§ Requirement
Your answer should be every line with the word "listCells", copied from the data below.

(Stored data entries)
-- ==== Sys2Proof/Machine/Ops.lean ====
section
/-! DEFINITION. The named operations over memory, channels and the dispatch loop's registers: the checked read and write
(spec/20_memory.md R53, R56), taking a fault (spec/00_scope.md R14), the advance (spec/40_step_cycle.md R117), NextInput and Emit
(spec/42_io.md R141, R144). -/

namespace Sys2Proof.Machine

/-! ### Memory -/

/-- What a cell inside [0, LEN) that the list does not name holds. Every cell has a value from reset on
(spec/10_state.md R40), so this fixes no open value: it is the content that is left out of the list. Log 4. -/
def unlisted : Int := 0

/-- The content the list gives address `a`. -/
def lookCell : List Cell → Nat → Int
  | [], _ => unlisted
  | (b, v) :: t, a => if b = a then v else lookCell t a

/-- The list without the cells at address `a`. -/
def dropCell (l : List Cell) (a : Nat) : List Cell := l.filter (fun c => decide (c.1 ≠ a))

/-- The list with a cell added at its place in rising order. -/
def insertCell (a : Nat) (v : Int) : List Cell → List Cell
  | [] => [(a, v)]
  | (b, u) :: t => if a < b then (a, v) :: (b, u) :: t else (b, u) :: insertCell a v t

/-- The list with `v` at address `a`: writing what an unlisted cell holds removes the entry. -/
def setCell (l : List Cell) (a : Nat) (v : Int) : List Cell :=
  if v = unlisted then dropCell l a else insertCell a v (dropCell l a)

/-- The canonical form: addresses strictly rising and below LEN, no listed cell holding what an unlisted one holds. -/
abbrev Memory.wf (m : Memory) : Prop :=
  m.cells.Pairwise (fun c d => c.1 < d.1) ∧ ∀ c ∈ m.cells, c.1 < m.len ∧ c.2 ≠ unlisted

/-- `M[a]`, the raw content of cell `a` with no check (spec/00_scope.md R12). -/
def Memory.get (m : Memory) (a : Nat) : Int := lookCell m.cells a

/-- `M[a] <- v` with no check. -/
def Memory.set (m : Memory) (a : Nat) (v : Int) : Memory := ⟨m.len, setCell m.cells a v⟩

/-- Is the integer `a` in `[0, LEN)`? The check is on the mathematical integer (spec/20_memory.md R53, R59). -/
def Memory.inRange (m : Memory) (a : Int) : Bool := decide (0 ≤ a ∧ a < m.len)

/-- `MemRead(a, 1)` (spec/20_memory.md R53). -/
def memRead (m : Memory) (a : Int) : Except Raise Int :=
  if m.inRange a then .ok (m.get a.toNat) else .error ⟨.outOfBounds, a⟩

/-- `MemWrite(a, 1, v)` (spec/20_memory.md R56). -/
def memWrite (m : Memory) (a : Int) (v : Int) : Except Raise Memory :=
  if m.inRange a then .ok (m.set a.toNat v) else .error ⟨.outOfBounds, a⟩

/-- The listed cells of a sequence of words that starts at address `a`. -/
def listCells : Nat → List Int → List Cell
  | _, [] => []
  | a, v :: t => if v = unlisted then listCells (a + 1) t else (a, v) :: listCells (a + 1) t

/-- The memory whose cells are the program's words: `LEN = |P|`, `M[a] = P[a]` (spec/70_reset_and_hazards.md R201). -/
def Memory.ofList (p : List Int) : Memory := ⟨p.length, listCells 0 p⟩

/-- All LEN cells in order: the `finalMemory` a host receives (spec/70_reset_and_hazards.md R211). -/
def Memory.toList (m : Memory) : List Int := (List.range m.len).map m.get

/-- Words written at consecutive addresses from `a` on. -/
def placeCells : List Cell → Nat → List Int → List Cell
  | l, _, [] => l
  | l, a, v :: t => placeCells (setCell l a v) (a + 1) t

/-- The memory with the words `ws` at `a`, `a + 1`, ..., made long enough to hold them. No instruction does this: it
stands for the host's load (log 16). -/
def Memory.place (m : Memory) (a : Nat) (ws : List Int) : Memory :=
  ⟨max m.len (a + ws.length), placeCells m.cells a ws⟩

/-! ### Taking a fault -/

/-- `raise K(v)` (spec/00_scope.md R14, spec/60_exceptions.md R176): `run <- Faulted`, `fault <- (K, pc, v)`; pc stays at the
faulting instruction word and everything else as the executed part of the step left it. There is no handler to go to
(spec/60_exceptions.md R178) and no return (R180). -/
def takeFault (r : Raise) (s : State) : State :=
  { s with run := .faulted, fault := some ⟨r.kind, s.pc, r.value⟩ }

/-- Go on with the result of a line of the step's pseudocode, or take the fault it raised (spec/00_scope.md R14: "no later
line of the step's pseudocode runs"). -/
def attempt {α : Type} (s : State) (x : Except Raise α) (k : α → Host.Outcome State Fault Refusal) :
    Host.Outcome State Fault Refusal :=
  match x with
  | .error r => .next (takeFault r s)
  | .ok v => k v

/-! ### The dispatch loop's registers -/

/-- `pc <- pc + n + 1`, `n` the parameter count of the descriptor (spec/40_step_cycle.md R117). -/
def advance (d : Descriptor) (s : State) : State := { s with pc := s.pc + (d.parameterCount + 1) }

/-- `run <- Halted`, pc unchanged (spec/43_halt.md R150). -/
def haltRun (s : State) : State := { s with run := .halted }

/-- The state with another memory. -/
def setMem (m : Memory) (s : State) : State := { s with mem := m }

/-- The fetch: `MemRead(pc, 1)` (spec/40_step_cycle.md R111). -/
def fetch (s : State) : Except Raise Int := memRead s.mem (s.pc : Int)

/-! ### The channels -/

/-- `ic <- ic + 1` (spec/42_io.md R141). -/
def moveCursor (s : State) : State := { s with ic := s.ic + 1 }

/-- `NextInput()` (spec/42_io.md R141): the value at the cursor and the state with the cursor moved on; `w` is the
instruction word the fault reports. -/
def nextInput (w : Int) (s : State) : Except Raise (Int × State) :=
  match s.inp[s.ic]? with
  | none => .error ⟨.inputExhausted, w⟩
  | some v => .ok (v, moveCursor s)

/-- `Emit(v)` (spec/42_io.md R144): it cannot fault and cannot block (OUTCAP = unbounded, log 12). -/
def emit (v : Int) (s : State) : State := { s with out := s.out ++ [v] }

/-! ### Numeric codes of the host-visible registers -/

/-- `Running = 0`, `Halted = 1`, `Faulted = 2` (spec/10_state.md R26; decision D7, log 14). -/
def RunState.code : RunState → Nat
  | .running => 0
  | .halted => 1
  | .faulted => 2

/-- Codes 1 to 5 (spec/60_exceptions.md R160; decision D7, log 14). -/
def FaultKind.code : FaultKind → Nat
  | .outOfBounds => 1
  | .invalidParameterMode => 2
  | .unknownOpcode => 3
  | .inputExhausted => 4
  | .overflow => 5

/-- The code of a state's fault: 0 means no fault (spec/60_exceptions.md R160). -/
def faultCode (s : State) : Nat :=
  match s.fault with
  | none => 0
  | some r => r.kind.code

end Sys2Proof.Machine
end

§ Task solution
def listCells : Nat → List Int → List Cell
  | a, v :: t => if v = unlisted then listCells (a + 1) t else (a, v) :: listCells (a + 1) t
def Memory.ofList (p : List Int) : Memory := ⟨p.length, listCells 0 p⟩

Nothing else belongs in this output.